- [What the task requires]: Collect every line in the records below that contains the word "attemptSamples".

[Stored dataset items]
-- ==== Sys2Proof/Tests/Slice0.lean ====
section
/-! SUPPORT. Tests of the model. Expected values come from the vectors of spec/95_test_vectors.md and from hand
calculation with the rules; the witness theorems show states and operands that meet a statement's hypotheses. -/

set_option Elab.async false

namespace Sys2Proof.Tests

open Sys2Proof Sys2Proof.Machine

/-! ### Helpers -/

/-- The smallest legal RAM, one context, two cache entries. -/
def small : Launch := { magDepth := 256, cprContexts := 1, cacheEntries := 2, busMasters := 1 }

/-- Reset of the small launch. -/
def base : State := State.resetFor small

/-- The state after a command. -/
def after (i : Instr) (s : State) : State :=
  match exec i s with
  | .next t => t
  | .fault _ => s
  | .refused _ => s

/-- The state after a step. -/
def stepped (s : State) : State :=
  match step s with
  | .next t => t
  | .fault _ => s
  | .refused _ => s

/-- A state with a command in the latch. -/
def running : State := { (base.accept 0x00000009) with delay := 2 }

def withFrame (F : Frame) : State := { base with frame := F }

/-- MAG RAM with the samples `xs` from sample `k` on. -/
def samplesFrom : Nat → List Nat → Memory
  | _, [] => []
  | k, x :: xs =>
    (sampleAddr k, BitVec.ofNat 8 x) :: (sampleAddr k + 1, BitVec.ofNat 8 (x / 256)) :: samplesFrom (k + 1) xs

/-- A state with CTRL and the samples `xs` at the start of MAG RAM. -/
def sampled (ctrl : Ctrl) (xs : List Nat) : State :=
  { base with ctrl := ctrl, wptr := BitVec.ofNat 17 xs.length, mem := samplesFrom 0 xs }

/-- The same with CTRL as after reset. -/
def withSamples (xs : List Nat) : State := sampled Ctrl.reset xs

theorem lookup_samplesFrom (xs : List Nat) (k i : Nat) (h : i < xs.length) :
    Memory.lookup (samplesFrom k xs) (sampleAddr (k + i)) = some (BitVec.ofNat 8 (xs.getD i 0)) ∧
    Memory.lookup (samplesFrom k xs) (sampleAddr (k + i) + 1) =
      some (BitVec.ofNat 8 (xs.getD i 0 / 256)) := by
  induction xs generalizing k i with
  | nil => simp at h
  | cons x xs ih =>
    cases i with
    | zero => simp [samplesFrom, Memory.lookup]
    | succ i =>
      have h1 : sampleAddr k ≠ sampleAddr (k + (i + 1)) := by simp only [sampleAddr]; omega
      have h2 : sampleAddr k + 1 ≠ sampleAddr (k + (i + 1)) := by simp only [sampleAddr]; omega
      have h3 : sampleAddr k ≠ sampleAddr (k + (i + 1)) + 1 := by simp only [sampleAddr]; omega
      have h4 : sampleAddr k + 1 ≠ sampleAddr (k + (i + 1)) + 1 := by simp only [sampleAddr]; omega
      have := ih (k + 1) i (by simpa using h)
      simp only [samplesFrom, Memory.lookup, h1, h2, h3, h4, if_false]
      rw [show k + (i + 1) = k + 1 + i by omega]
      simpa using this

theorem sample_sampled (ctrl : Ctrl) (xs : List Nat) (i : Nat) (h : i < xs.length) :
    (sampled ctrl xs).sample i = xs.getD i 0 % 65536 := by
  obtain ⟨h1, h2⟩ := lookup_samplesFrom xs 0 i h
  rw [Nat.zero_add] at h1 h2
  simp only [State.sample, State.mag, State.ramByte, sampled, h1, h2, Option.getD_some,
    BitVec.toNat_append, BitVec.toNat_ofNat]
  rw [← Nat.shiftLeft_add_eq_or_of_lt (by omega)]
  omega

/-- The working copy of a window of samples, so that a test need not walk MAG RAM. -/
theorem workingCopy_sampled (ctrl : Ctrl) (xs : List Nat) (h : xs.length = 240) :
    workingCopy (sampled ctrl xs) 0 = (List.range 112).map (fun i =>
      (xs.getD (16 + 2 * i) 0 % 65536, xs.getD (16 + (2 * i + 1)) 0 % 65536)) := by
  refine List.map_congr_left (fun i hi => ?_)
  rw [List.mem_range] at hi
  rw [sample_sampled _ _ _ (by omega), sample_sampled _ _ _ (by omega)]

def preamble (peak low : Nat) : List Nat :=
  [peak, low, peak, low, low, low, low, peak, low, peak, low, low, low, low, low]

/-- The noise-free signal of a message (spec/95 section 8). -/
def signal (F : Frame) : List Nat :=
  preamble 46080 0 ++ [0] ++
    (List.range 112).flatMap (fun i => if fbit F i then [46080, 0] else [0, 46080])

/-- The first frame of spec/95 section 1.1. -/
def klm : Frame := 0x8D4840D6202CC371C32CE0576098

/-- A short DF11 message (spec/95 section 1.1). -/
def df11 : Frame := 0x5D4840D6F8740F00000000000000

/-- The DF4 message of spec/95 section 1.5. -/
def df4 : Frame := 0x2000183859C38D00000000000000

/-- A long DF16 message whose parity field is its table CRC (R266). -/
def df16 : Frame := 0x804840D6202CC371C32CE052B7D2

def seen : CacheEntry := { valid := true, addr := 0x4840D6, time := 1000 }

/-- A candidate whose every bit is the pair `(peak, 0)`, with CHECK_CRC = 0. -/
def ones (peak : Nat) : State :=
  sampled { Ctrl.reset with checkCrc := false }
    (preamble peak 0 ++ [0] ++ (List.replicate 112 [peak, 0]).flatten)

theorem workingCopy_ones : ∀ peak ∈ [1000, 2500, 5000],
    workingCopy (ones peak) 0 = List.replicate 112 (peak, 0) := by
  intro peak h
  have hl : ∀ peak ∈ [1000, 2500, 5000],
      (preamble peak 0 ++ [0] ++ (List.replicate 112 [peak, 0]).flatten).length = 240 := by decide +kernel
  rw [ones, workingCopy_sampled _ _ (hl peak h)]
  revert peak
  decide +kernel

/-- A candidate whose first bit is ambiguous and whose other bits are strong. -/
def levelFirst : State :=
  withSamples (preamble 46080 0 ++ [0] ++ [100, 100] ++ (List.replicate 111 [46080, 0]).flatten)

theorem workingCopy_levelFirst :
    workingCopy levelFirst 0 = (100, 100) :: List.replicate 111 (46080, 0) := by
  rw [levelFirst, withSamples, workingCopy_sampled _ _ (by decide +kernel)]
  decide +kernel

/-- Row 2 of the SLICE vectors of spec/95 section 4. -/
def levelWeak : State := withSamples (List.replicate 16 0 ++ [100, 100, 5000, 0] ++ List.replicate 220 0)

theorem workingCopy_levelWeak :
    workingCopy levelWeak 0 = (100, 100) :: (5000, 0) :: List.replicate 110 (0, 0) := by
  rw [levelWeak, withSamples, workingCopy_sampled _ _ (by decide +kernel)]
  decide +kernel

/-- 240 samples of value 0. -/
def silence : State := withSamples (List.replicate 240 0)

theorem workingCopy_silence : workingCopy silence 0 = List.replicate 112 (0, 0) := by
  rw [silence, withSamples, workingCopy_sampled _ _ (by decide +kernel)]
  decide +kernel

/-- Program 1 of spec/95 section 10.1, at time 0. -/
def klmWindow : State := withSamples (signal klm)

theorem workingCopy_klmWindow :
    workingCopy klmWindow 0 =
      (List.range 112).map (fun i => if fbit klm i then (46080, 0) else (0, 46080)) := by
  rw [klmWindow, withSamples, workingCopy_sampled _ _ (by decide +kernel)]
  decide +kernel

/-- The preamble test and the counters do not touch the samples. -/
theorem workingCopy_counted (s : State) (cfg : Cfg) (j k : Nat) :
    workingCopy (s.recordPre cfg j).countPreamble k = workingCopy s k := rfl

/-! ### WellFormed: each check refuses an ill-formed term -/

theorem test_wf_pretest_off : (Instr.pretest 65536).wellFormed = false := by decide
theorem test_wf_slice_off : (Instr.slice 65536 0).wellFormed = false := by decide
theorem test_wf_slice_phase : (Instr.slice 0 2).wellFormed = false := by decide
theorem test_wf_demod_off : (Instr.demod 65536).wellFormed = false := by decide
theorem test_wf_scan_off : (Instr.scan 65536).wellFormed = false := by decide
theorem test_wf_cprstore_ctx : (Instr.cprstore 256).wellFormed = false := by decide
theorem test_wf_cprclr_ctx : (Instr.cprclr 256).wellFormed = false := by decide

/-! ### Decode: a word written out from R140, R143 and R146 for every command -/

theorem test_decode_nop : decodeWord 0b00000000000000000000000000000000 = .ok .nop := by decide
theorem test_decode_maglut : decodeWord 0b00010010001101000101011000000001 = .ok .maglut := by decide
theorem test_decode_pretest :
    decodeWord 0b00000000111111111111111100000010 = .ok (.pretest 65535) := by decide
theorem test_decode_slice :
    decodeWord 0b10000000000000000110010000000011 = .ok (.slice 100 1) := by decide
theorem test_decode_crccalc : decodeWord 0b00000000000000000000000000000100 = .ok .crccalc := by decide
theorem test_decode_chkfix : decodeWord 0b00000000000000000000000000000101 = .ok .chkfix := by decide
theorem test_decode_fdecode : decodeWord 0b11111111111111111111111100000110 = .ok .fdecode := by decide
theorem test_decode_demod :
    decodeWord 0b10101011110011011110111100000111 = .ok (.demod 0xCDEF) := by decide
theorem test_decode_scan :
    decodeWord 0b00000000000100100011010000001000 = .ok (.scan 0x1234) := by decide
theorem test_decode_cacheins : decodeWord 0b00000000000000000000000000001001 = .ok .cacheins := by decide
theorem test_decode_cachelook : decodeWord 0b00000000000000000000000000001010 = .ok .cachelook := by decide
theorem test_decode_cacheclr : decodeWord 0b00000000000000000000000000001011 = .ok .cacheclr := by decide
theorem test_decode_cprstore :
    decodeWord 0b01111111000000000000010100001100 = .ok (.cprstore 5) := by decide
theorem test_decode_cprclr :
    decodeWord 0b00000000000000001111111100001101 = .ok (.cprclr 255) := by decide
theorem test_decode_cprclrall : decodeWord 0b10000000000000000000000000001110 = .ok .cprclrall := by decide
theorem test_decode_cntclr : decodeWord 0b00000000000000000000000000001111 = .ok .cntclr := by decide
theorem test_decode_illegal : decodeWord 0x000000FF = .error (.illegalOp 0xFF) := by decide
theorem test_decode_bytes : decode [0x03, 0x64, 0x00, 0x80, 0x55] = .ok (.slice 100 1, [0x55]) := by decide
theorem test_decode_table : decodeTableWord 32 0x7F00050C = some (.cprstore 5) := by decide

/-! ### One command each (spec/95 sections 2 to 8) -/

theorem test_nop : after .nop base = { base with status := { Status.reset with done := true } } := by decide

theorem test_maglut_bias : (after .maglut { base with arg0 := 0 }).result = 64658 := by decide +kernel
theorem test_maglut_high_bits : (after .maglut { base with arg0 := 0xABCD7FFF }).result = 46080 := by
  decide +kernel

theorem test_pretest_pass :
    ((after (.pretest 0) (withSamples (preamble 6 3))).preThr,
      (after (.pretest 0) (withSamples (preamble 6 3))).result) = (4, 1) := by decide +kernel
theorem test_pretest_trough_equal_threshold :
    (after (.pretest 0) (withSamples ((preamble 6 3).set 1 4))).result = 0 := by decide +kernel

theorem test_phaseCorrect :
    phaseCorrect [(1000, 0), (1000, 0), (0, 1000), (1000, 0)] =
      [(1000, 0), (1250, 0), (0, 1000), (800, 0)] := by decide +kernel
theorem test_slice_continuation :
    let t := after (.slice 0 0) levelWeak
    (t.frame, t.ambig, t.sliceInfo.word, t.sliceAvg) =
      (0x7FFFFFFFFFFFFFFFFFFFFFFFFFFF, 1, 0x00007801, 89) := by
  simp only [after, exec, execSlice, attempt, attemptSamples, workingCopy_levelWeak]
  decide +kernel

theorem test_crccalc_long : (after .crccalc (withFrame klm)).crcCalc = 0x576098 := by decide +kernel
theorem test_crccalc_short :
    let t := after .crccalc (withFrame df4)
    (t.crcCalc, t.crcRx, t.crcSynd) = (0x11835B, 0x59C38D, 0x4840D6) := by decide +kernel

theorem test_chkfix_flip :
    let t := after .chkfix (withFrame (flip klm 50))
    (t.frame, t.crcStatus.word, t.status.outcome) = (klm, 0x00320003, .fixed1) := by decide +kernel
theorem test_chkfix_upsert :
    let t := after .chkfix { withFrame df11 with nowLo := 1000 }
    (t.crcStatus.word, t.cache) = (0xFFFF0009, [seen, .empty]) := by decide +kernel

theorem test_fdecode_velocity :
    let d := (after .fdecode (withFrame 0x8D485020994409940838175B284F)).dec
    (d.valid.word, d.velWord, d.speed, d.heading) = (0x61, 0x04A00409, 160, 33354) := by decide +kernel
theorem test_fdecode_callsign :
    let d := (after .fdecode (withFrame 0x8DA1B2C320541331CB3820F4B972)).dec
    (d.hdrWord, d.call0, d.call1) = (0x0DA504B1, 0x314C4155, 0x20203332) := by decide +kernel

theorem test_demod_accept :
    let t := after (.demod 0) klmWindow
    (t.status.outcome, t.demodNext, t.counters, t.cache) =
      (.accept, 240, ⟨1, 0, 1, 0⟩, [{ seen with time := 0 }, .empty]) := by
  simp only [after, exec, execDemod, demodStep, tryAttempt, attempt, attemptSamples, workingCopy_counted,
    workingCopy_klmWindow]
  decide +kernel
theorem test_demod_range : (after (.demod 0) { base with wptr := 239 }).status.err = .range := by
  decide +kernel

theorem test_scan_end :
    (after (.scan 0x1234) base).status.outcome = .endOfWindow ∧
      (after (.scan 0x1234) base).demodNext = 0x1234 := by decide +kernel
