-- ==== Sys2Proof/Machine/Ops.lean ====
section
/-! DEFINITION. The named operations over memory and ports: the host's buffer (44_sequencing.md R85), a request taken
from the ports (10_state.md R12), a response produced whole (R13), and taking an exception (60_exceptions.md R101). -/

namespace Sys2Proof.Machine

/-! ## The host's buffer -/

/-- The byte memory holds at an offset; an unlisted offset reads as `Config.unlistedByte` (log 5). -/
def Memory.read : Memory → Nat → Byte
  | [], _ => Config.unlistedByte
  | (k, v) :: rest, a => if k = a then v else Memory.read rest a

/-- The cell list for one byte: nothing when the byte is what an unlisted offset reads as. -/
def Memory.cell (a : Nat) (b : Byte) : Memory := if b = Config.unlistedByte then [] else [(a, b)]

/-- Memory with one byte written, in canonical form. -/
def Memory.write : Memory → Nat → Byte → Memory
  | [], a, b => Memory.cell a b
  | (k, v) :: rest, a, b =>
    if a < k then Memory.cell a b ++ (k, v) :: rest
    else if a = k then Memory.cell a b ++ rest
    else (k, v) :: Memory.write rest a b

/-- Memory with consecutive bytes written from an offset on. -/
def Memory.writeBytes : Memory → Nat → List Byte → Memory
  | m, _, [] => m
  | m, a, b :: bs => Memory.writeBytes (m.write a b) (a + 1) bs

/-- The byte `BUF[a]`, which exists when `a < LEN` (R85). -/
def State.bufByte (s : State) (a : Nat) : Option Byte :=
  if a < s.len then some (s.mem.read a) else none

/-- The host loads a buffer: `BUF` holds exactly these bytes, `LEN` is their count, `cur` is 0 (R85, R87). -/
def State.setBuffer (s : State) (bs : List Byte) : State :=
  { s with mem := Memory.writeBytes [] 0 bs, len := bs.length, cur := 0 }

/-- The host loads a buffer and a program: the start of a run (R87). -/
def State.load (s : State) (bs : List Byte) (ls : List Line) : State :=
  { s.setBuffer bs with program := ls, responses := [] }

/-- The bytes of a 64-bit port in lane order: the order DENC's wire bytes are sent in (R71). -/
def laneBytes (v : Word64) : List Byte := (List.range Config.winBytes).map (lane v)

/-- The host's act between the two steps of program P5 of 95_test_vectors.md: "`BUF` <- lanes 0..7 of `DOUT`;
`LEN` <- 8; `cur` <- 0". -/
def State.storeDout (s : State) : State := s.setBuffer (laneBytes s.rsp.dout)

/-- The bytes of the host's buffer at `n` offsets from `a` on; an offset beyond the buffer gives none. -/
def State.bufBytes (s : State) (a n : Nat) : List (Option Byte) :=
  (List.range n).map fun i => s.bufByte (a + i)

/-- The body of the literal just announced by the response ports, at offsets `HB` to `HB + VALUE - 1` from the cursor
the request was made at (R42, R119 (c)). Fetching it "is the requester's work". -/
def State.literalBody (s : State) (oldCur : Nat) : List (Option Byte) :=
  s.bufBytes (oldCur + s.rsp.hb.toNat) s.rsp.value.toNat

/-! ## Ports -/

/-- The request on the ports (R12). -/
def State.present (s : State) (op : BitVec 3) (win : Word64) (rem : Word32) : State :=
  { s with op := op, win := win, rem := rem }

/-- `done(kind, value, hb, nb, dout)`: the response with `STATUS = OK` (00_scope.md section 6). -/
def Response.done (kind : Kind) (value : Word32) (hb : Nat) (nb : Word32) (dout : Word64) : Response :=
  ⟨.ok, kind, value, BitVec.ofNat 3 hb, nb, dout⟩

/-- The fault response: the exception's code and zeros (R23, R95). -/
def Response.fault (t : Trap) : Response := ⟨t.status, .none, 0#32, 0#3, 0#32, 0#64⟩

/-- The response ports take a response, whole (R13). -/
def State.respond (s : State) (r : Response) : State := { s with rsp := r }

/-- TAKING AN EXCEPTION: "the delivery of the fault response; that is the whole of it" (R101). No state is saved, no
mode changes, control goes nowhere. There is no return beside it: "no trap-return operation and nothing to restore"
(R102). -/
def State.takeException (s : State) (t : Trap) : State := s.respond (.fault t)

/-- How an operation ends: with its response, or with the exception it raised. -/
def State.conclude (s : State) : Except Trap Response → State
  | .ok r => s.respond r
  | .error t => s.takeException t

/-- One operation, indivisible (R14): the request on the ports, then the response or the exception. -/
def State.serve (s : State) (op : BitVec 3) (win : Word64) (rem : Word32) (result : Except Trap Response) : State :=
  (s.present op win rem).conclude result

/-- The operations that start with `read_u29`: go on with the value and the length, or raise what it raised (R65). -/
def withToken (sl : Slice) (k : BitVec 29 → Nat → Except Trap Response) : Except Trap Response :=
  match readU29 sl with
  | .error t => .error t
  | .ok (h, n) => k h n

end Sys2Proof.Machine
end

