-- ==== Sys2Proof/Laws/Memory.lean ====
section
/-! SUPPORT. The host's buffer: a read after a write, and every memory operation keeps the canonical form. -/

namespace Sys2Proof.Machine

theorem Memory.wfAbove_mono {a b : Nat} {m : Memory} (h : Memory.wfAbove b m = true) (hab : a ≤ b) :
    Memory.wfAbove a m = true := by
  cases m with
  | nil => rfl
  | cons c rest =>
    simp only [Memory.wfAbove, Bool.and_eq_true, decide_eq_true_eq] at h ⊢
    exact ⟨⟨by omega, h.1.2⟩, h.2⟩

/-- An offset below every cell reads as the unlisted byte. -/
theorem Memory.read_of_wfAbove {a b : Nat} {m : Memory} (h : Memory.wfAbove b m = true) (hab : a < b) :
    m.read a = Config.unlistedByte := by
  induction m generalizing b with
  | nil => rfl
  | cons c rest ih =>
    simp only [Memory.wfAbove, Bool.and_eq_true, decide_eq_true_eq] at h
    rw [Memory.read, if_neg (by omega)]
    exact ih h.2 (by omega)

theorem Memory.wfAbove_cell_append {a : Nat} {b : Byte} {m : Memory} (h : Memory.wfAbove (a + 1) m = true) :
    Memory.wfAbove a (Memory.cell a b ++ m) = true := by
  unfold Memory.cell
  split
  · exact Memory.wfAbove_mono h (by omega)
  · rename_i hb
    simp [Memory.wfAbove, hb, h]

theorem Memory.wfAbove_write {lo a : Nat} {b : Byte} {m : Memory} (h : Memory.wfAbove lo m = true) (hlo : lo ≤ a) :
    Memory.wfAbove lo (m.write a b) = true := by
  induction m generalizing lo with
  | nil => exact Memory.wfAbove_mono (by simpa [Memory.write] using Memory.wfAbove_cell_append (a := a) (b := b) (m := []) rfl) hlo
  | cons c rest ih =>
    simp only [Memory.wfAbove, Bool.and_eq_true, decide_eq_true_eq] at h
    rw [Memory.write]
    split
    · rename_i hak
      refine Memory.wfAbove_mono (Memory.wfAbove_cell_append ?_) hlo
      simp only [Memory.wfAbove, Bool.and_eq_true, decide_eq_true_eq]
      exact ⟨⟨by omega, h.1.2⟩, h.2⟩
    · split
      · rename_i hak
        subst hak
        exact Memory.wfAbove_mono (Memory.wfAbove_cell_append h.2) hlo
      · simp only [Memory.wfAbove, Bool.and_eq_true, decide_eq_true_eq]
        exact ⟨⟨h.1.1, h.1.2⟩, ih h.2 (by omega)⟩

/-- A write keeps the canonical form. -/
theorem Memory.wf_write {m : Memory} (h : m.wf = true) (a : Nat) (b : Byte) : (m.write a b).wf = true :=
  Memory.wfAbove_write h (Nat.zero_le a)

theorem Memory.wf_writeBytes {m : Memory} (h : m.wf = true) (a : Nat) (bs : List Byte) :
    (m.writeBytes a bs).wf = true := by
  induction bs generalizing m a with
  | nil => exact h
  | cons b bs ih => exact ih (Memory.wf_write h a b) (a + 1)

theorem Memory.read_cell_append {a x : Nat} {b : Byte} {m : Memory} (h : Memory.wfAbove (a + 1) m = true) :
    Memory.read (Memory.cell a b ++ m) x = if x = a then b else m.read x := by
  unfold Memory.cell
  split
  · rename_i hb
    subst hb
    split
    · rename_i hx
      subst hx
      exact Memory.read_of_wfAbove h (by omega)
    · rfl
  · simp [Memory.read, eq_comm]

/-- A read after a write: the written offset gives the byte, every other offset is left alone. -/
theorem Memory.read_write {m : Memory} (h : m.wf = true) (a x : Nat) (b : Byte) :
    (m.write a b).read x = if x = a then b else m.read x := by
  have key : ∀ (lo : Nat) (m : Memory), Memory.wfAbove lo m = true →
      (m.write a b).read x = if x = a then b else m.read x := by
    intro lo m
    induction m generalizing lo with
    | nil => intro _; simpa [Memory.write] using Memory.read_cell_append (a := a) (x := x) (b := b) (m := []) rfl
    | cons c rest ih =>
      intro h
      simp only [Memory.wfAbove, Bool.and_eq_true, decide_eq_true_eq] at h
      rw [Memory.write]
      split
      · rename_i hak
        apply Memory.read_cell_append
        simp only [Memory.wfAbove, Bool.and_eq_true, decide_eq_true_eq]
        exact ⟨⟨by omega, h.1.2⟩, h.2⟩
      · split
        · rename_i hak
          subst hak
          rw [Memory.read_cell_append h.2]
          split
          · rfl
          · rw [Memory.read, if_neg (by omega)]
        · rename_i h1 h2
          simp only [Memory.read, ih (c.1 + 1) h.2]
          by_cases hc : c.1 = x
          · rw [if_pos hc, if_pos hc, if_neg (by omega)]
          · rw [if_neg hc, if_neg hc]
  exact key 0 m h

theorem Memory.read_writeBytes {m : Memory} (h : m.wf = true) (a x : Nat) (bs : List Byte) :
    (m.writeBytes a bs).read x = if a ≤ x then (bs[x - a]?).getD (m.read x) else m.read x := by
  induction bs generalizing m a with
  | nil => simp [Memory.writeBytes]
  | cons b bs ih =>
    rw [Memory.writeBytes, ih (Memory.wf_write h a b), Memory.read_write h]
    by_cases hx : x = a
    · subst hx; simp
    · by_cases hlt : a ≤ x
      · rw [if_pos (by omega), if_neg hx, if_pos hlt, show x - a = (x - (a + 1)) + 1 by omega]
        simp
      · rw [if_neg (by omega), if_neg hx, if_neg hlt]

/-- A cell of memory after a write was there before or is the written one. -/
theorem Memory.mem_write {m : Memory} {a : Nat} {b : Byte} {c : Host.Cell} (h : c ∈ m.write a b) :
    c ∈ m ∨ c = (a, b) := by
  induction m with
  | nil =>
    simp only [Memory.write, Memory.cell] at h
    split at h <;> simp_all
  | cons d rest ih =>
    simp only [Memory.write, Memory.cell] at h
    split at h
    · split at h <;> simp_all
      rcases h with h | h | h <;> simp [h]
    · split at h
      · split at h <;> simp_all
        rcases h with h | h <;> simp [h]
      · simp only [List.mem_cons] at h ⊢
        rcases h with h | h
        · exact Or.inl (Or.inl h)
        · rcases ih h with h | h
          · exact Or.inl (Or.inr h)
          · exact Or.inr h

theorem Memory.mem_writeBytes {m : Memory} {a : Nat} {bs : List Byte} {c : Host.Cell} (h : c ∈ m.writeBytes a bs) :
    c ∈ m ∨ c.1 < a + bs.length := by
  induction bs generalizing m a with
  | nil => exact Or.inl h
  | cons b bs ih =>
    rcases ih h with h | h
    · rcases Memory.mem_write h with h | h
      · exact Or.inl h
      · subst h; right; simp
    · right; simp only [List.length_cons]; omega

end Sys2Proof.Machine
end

- [Written response]:
  simp only [after, exec, execSlice, attempt, attemptSamples, workingCopy_levelWeak]
  simp only [after, exec, execDemod, demodStep, tryAttempt, attempt, attemptSamples, workingCopy_counted,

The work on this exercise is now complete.